No. 101.
General Schenck to Mr. Fish.
Received yesterday morning your telegram of 9th, and communicated to Lord Granville immediately all except the instructions at the close. Late last night, after a long Cabinet, he sent me the following note:
[Earl Granville to General Schenck.]
Sir: Her Majesty’s Government understand that the Government of the United States decline any agreement between the two Governments, unless the Government of Her Majesty consent to sign the supplemental Article as altered by the Senate, to which Her Majesty’s Government have stated their objections, or unless without any declaration as to our doing so sub modo they agree to take a further step in the proceedings before the Arbitrators, while a misunderstanding exists as to what both parties agreed to submit to arbitration. Mr.
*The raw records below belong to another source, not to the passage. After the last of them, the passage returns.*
-- ==== Sys2Proof/Machine/Control.lean ====
section
/-! DEFINITION. Plain control: HOLD entry and abandoned cycles (01 R21, 19 R387), what resets, QUARANTINE and VALLEY do to a
Plain's state (18 R369-R371, R378), fault windows (19 R384-R388), and the posting of completions that these need
(13 R266-R268, R278-R280). -/

namespace Sys2Proof.Machine

/-- Unlisted bytes of SPAD and NVS read zero (R322, R326). -/
abbrev zeroByte : Nat → Byte := fun _ => 0

/-! ## Completions and JOB outcomes (13) -/

/-- Descriptor bytes of sequence `q` in the acceptance buffer, as a number (R282). -/
def descOf (R : Ring) (q : Word) : Nat := (look 0 R.buf (q.toNat % 32)).toNat

/-- The header of descriptor `q` as its completion takes it: one that a reset has taken out of the buffer is still completed by an FW_POST of
the same HIU step (R289) (in part DEDUCED, log entry 29). -/
def headOf (R : Ring) (q : Word) : Nat :=
  match find R.gone (q.toNat % 32) with
  | some d => d.toNat
  | none => descOf R q

/-- Bytes `lo + n - 1 : lo` of a descriptor. -/
def descField (d lo n : Nat) : Nat := fldN d (8 * lo) (8 * n)

/-- `a` precedes `b` within a half window (R262). -/
def seqPrecedes (a b : Word) : Bool := a != b && decide ((b - a).toNat < 2 ^ 31)

/-- The completion of descriptor CMP + 1 of ring `r` (R267). -/
def completionOf (P : Plain) (r : Fin 4) (status : Byte) (result : DWord) : Completion :=
  let R := P.hiu.rings[r]
  let q := R.cmp + 1
  let d := headOf R q
  { seq := q, ring := r, status := status, abortSeen := decide (q ∈ R.abortSeen), irq := d.testBit 40,
    tag := BitVec.ofNat 64 (descField d 8 8), cycle := BitVec.ofNat 48 P.run.cycle, result := result }

/-- A completion of its ring's next descriptor is posted: CMP advances and the completion waits to be written (R266, R267). -/
def postRecord (P : Plain) (c : Completion) : Plain :=
  let P := modRing P c.ring fun R => { R with cmp := c.seq, cancelled := R.cancelled.filter (· ≠ c.seq), abortSeen := R.abortSeen.filter (· ≠ c.seq) }
  { P with hiu := { P.hiu with
      cqWait := P.hiu.cqWait ++ [c]
      done := P.hiu.done.filter fun j => !(decide (j.ring = c.ring) && decide (j.seq = c.seq))
      job := match P.hiu.job with
        | some (s, k) => if c.ring = 0 ∧ s = c.seq then none else some (s, k)
        | none => none } }

/-- Completes descriptor CMP + 1 of ring `r`: CMP advances and the completion waits to be written (R266, R267). -/
def postCompletion (P : Plain) (r : Fin 4) (status : Byte) (result : DWord) : Plain := postRecord P (completionOf P r status result)

/-- Records the outcome of a descriptor, with which the firmware posts it (R266, R268) (in part DEDUCED, log entry 28). -/
def outcome (P : Plain) (r : Fin 4) (seq : Word) (status : Nat) (result : Nat) : Plain :=
  { P with hiu := { P.hiu with done := P.hiu.done ++ [{ ring := r, seq := seq, status := BitVec.ofNat 8 status, result := BitVec.ofNat 64 result }] } }

/-- Ends the started JOB descriptor with an outcome (R269). -/
def finishJob (P : Plain) (status result : Nat) : Plain :=
  match P.hiu.job with
  | none => P
  | some (seq, _) => outcome { P with hiu := { P.hiu with job := none } } 0 seq status result

/-- Ends the started JOB descriptor when it is of kind `k`. -/
def finishJobOf (k : JobKind) (P : Plain) (status result : Nat) : Plain :=
  match P.hiu.job with
  | some (_, k') => if k' = k then finishJob P status result else P
  | none => P

/-! ## HOLD (01 R21, 08 R173, 13 R269) -/

/-- The started JOB descriptor is of kind `k` and an abort has named it (R270). -/
def jobAborted (k : JobKind) (P : Plain) : Bool :=
  match P.hiu.job with
  | some (q, k') => decide (k' = k) && decide (q ∈ P.hiu.rings[(0 : Fin 4)].abortSeen)
  | none => false

/-- What entering HOLD does to the JOB in progress: HOLD completes, STEP completes when its cycles are done, a MODE that
waited for row 8 completes NOT_PERMITTED (VALLEY follows, R381), and an aborted STEP or REPLAY completes ABORTED (R269, R270, R368). -/
def holdJobs (P : Plain) : Plain :=
  let P := finishJobOf .hold P 0 P.run.cycle
  let P := if jobAborted .step P || jobAborted .replay P then finishJob P 0x11 0 else P
  let P := if P.run.stepsLeft = some 0 then { finishJobOf .step P 0 P.run.cycle with run := { P.run with stepsLeft := none } } else P
  if P.run.modePend.isSome ∧ P.run.modePend ≠ some .valley then { finishJobOf .mode P 0x0C 0 with run := { P.run with modePend := none } } else P

/-- Enters HOLD: the Plain stops, a pending hold command is satisfied and every hold target is cleared (R21, R173). A hold
that row 6 or an uncorrectable Basin word has made due at the next boundary stays due. -/
def enterHold (P : Plain) : Plain :=
  let P := holdJobs P
  let P := setMode P .hold
  { P with
    run := { P.run with phase := .stopped, holdCmd := false, stepsLeft := none, modePend := if P.run.modePend = some .valley then some .valley else none,
                        heldAt := if P.run.cycle = 0 then none else some (P.run.cycle - 1) }
    cap := { P.cap with rplActive := false }
    sync := { P.sync with target := none } }

/-- Adds the stall that is in progress to the cycle's stall total (R124). -/
def closeStall (S : Stall) (now : Nat) : Stall :=
  match S.since with
  | some t => { S with acc := S.acc + (now - t), since := none }
  | none => S

/-- Stores the stall total in QS_STALL_LAST and updates QS_STALL_MAX (R124, R126). -/
def storeStall (S : Stall) : Stall :=
  let last := w32 (min S.acc (2 ^ 32 - 1))
  { S with last := last, max := if S.freeze then S.max else if S.max < last then last else S.max }

/-! ## The certificate (10 R209, R210, R212) -/

/-- CERT_NS (10 R210). -/
def certOf (tstep len w : Nat) (checked : Bool) : Word := w32 (ceilDiv ((len + 24) * tstep * (if checked then 4 else 1)) 1000 + w)

/-- PACE_PERIOD (10 R212). -/
def periodOf (stepPs len w : Nat) : Word := w32 (ceilDiv ((len + 24) * stepPs) 1000 + w)

/-- CERT_NS and PACE_PERIOD of the configuration in force. -/
def recompute (tstep : Nat) (P : Plain) : Plain :=
  { P with ldr := { P.ldr with certNs := if P.run.admitted then certOf tstep P.ldr.len P.ldr.waitNs (decide (P.run.mode = .checked)) else P.ldr.certNs
                               period := if P.run.admitted then periodOf P.ldr.stepPs P.ldr.len P.ldr.waitNs else P.ldr.period } }

/-! ## Pace of a CYCLE frame (08 R153) -/

/-- PACE_CODE (08 R153). -/
def paceCode (P : Plain) : Nat :=
  match P.run.mode with
  | .bridge => 3
  | .transact => 4
  | .replay => 5
  | .checked => 6
  | _ => if P.ldr.paceEn then (if P.run.late then 2 else 1) else 0

/-- PACED and PACE_CODE of a CYCLE frame (08 R153). -/
def paceFlags (P : Plain) : Nat := b2n P.ldr.paceEn * 4 + paceCode P * 8

/-- Offset of the secure part in SPAD (R323). -/
abbrev secureBase : Nat := 0xF00000

/-! ## What resets do to a Plain (R369-R371) -/

/-- The Manager after a reset of it; LS_CTL, LS_STAT and LS_DIAG are kept by a Manager-only reset, which ends the
unchecked state (R239, R253). -/
def managerReset (keepLs : Bool) (now : Nat) (M : Manager) : Manager :=
  if keepLs then { lsCtl := M.lsCtl, lsStat := setBit M.lsStat 4 false, lsDiag := M.lsDiag, retiredAt := now }
  else { retiredAt := now }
Fish states to you that the Government of the United States have no reason to ask for an adjournment of the Arbitration at Geneva. The reason which actuated Her Majesty’s Government in proposing it was to obtain time for the conclusion of an agreement at which both parties had already nearly arrived. Her Majesty’s Government will have now to consider what may be the course [Page 569] most consistent with the declarations they have heretofore made most respectful to the Tribunal of Arbitration and the most courteous to the United States. The British Arbitrator will proceed to Geneva, and at the meeting of the Tribunal the British Agent will be directed to present to them a statement to the following effect:
“Her Majesty’s Government regret to be under the necessity of informing the Arbitrators that the difference between Her Majesty’s Government and the Government of the United States referred to in the note which accompanied the presentation of the British Counter Case on the 15th of April last, has not yet been removed. Her Majesty’s Government have, however, been engaged in negotiations with the Government of the United States, which have continued down to the present time, for the solution of the difficulty which has thus arisen, and they do not abandon the hope that, if further time were given for that purpose, such a solution might be found practicable. Under these circumstances, the course which Her Majesty’s Government would respectfully request the Tribunal to take is to adjourn the present meeting for such a period as may enable a supplementary convention to be still concluded and ratified between the High Contracting Parties. In the mean time the High Contracting Parties not being in accord as to the subject-matter of the reference to arbitration, Her Majesty’s Government regret to find themselves unable to deliver the written argument, which their Agent is directed to put in under the fifth Article of the Treaty, (although that argument has been duly prepared and is in the hands of their Agent,) or to take any other steps at the present time in the intended arbitration. It will of course be understood by the Tribunal that Her Majesty’s Government (while they would consider the Tribunal to have full power to proceed at the end of the period of adjournment if the difference between the High Contracting Parties should then have been removed, notwithstanding the non-delivery on this day of the argument by the British Agent) continue, while requesting this adjournment, to reserve all Her Majesty’s rights in the event of an agreement not being finally arrived at in the same manner as was expressed in the note which accompanied the British Counter Case.”